Come si traduce in italiano "la loose" ?


----------



## Necsus

E che cos'è "la loose" in francese?


----------



## DearPrudence

E' un po difficile spiegare.
"la loose / la lose" viene da l'ingliese "lose".

Può significare:
*"la loose / la lose" = la malchance*
(vedere quì)
*
"de la loose / lose" = des perdants*
Essempio preso dal internet:
_"le PS, c'est le parti de la lose = des perdants"_

Non sono completamente soddisfatta ma senza contesto è difficile rispondere.


----------



## Gattafee

Il contesto non lo so neanch'io sinceramente. Due ragazze mi sono passate accanto e la prima deve aver raccontato qualcosa alla seconda, che ha risposto "La loose".


----------



## itka

Je n'aurais pas compris ce mot avant de te lire, DP !
Je suppose qu'il s'agit encore de langage "jeune" ? Ou bien j'ai manqué un épisode ?


----------



## DearPrudence

J'aurais espéré un peu plus de contexte en fait 
Oui, c'est un mot nouveau. Et la définition du dictionnaire de la zone ne me convient qu'à moitié, car la loose, c'est aussi plus que la malchance. Malheureusement, c'est un peu dur à expliquer (bon, en plus, sans plus de contexte, on va un peu dans le vide. En voilà ici sinon ).
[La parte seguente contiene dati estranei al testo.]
-- ==== Sys2Proof/Laws/KeepsRods.lean ====
section
/-! SUPPORT. What each operation and each command keeps, for images, the encoder, commands as a whole, rod resets, host access, the link and the tick of time: one lemma per operation, each by the
lemmas of the operations it calls. -/

namespace Sys2Proof.Machine

set_option linter.all false
set_option Elab.async false

variable {C : Fld → Prop} {D H : Prop} {u₀ : State}

theorem State.putFields_keeps (hC : Settles noFld) {s : State} {l : List ImgField} (hk : Keeps noFld False H u₀ s) :
    Keeps noFld False H u₀ (s.putFields l) := by
  unfold State.putFields
  repeat' first
    | with_reducible assumption
    | (extract_lets +onlyGivenNames x; first | (refine (have hx : Keeps noFld False H u₀ x := ?_; ?_); subst x; rotate_left; clear_value x) | subst x)
    | with_reducible exact noFld_apart _
    | with_reducible exact noFld_ne _
    | with_reducible apply Keeps.wr
    | with_reducible apply Keeps.setReg
    | with_reducible apply Keeps.foldl
    | split
    | intro _
    | (with_reducible apply Keeps.lit <;> with_reducible first | rfl | assumption | exact fun _ h => h | exact fun _ _ => rfl | exact fun _ => rfl | exact fun h => h.elim)

theorem State.putClients_keeps (hC : Settles noFld) {s : State} (hk : Keeps noFld False H u₀ s) :
    Keeps noFld False H u₀ (s.putClients) := by
  unfold State.putClients
  repeat' first
    | with_reducible assumption
    | (extract_lets +onlyGivenNames x; first | (refine (have hx : Keeps noFld False H u₀ x := ?_; ?_); subst x; rotate_left; clear_value x) | subst x)
    | with_reducible exact noFld_apart _
    | with_reducible exact noFld_ne _
    | with_reducible apply Keeps.wr
    | with_reducible apply Keeps.setReg
    | with_reducible apply Keeps.foldl
    | split
    | intro _
    | (with_reducible apply Keeps.lit <;> with_reducible first | rfl | assumption | exact fun _ h => h | exact fun _ _ => rfl | exact fun _ => rfl | exact fun h => h.elim)

theorem State.putLoops_keeps (hC : Settles noFld) {s : State} (hk : Keeps noFld False H u₀ s) :
    Keeps noFld False H u₀ (s.putLoops) := by
  unfold State.putLoops
  repeat' first
    | with_reducible assumption
    | (extract_lets +onlyGivenNames x; first | (refine (have hx : Keeps noFld False H u₀ x := ?_; ?_); subst x; rotate_left; clear_value x) | subst x)
    | with_reducible exact noFld_apart _
    | with_reducible exact noFld_ne _
    | with_reducible apply State.modLoop_keeps hC
    | with_reducible apply Keeps.wr
    | with_reducible apply Keeps.setReg
    | with_reducible apply Keeps.foldl
    | split
    | intro _
    | (with_reducible apply Keeps.lit <;> with_reducible first | rfl | assumption | exact fun _ h => h | exact fun _ _ => rfl | exact fun _ => rfl | exact fun h => h.elim)

theorem State.feedFields_keeps (hC : Settles noFld) {s : State} (hk : Keeps noFld False H u₀ s) :
    Keeps noFld False H u₀ (s.feedFields) := by
  unfold State.feedFields
  repeat' first
    | with_reducible assumption
    | (extract_lets +onlyGivenNames x; first | (refine (have hx : Keeps noFld False H u₀ x := ?_; ?_); subst x; rotate_left; clear_value x) | subst x)
    | with_reducible exact noFld_apart _
    | with_reducible exact noFld_ne _
    | with_reducible apply Keeps.wr
    | with_reducible apply Keeps.setReg
    | with_reducible apply Keeps.foldl
    | split
    | intro _
    | (with_reducible apply Keeps.lit <;> with_reducible first | rfl | assumption | exact fun _ h => h | exact fun _ _ => rfl | exact fun _ => rfl | exact fun h => h.elim)

theorem State.configRod_keeps (hC : Settles noFld) {s : State} {r : Rod} (hk : Keeps noFld False H u₀ s) :
    Keeps noFld False H u₀ (s.configRod r) := by
  unfold State.configRod
  repeat' first
    | with_reducible assumption
    | (extract_lets +onlyGivenNames x; first | (refine (have hx : Keeps noFld False H u₀ x := ?_; ?_); subst x; rotate_left; clear_value x) | subst x)
    | with_reducible exact noFld_apart _
    | with_reducible exact noFld_ne _
    | with_reducible apply State.feedFields_keeps hC
    | with_reducible apply State.flashSelect_keeps hC
    | with_reducible apply State.putClients_keeps hC
    | with_reducible apply State.putFields_keeps hC
    | with_reducible apply State.putLoops_keeps hC
    | with_reducible apply Keeps.wr
    | with_reducible apply Keeps.setReg
    | with_reducible apply Keeps.foldl
    | split
    | intro _
    | (with_reducible apply Keeps.lit <;> with_reducible first | rfl | assumption | exact fun _ h => h | exact fun _ _ => rfl | exact fun _ => rfl | exact fun h => h.elim)

theorem State.raiseCauses_keeps (hC : Settles noFld) {s : State} {r : Rod} (hk : Keeps noFld False H u₀ s) :
    Keeps noFld False H u₀ (s.raiseCauses r) := by
  unfold State.raiseCauses
  repeat' first
    | with_reducible assumption
    | (extract_lets +onlyGivenNames x; first | (refine (have hx : Keeps noFld False H u₀ x := ?_; ?_); subst x; rotate_left; clear_value x) | subst x)
    | with_reducible exact noFld_apart _
    | with_reducible exact noFld_ne _
    | with_reducible apply State.raise_keeps hC
    | with_reducible apply Keeps.wr
    | with_reducible apply Keeps.setReg
    | with_reducible apply Keeps.foldl
    | split
    | intro _
    | (with_reducible apply Keeps.lit <;> with_reducible first | rfl | assumption | exact fun _ h => h | exact fun _ _ => rfl | exact fun _ => rfl | exact fun h => h.elim)

theorem State.configRods_keeps (hC : Settles noFld) {s : State} {b : List Nat} {rs : List Rod} (hk : Keeps noFld False H u₀ s) :
    Keeps noFld False H u₀ (s.configRods b rs) := by
  unfold State.configRods
  repeat' first
    | with_reducible assumption
    | (extract_lets +onlyGivenNames x; first | (refine (have hx : Keeps noFld False H u₀ x := ?_; ?_); subst x; rotate_left; clear_value x) | subst x)
    | with_reducible exact noFld_apart _
    | with_reducible exact noFld_ne _
    | with_reducible apply State.bump_keeps hC
    | with_reducible apply State.clearFaults_keeps hC
    | with_reducible apply State.configRod_keeps hC
    | with_reducible apply State.raiseCauses_keeps hC
    | with_reducible apply State.setImg_keeps hC
    | with_reducible apply Keeps.wr
    | with_reducible apply Keeps.setReg
    | with_reducible apply Keeps.foldl
    | split
    | intro _
    | (with_reducible apply Keeps.lit <;> with_reducible first | rfl | assumption | exact fun _ h => h | exact fun _ _ => rfl | exact fun _ => rfl | exact fun h => h.elim)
On peut aussi le trouver dans le contexte de chanteurs / vedettes ringards, et pour ces "losers", parfois, c'est vraiment la loose.


----------



## itka

Merci pour le lien ! Je comprends un peu mieux, mais je ne vois pas de traduction univoque. Il y a autant de mots que de situations !


----------



## Corsicum

Dans ces cas là tout est permis ! :
_La malchance, la guigne, la poisse, la scoumoune…=  __essere sfortunato ? = essere iellato ?_
http://www.larousse.fr/dictionnaires/francais-italien/malchance
http://www.larousse.fr/dictionnaires/francais-italien/guigne
http://www.larousse.fr/dictionnaires/francais-italien/poisse


----------